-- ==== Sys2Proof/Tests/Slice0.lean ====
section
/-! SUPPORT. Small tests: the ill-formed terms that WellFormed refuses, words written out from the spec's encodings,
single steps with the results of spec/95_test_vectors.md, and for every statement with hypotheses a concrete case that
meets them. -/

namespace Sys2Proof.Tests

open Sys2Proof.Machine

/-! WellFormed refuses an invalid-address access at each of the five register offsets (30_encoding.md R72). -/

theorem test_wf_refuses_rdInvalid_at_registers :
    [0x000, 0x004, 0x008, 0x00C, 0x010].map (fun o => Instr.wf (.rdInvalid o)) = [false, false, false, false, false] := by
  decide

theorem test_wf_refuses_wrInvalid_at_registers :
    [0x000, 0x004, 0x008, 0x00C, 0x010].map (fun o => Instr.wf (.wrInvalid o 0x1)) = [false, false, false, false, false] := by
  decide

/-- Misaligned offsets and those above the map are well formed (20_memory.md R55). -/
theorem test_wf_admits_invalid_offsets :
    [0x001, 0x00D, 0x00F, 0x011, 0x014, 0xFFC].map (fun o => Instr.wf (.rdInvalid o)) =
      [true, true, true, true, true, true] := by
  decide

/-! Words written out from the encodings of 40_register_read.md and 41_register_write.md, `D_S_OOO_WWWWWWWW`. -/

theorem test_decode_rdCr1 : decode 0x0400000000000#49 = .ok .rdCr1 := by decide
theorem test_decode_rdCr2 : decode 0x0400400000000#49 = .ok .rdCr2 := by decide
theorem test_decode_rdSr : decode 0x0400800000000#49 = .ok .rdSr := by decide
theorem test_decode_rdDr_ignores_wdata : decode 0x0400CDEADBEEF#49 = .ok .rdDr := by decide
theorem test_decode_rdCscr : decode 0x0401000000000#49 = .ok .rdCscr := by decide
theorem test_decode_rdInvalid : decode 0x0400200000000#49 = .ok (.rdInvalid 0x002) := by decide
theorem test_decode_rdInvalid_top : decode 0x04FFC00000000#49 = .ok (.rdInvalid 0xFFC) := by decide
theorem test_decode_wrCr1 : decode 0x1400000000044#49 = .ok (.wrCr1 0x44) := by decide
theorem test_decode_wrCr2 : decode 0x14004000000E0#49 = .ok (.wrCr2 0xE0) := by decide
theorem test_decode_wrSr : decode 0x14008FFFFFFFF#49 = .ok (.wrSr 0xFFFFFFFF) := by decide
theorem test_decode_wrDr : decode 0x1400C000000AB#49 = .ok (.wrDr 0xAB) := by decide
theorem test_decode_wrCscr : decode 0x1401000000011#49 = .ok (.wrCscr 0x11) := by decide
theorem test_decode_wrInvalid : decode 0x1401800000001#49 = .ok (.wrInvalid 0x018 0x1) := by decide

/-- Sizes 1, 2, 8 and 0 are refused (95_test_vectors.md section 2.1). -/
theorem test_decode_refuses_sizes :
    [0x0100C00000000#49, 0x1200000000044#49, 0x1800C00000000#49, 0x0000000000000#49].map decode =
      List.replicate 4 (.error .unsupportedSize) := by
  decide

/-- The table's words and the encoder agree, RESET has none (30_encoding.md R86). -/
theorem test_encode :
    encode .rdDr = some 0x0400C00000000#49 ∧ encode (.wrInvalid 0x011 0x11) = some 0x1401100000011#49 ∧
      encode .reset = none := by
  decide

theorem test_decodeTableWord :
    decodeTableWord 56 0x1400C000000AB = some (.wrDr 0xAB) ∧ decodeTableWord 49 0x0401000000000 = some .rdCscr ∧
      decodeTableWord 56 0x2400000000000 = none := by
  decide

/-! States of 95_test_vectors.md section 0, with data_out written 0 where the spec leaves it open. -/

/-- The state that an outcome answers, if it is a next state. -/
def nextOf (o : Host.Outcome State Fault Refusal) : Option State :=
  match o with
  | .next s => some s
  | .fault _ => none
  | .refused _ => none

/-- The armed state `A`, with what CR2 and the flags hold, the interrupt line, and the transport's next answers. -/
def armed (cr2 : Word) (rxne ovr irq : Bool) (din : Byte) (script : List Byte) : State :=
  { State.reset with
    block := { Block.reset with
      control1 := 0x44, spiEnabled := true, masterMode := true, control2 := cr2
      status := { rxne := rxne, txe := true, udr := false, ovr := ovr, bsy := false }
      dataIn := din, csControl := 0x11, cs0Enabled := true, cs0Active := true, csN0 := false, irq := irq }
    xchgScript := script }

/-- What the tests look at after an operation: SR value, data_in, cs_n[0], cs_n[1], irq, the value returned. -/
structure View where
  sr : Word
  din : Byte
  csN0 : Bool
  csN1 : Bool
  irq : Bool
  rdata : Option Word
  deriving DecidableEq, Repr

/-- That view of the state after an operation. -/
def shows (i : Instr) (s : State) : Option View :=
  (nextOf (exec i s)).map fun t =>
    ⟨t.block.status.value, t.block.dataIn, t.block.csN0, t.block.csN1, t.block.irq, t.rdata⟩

━━━━━━━━

Set down, exactly as they stand above, the lines starting with the line with "theorem test_decode_rdInvalid : decode" and going on through the line with "theorem test_decode_wrSr : decode", and no others.

■ **Response**
theorem test_decode_rdInvalid : decode 0x0400200000000#49 = .ok (.rdInvalid 0x002) := by decide
theorem test_decode_rdInvalid_top : decode 0x04FFC00000000#49 = .ok (.rdInvalid 0xFFC) := by decide
theorem test_decode_wrCr1 : decode 0x1400000000044#49 = .ok (.wrCr1 0x44) := by decide
theorem test_decode_wrCr2 : decode 0x14004000000E0#49 = .ok (.wrCr2 0xE0) := by decide
theorem test_decode_wrSr : decode 0x14008FFFFFFFF#49 = .ok (.wrSr 0xFFFFFFFF) := by decide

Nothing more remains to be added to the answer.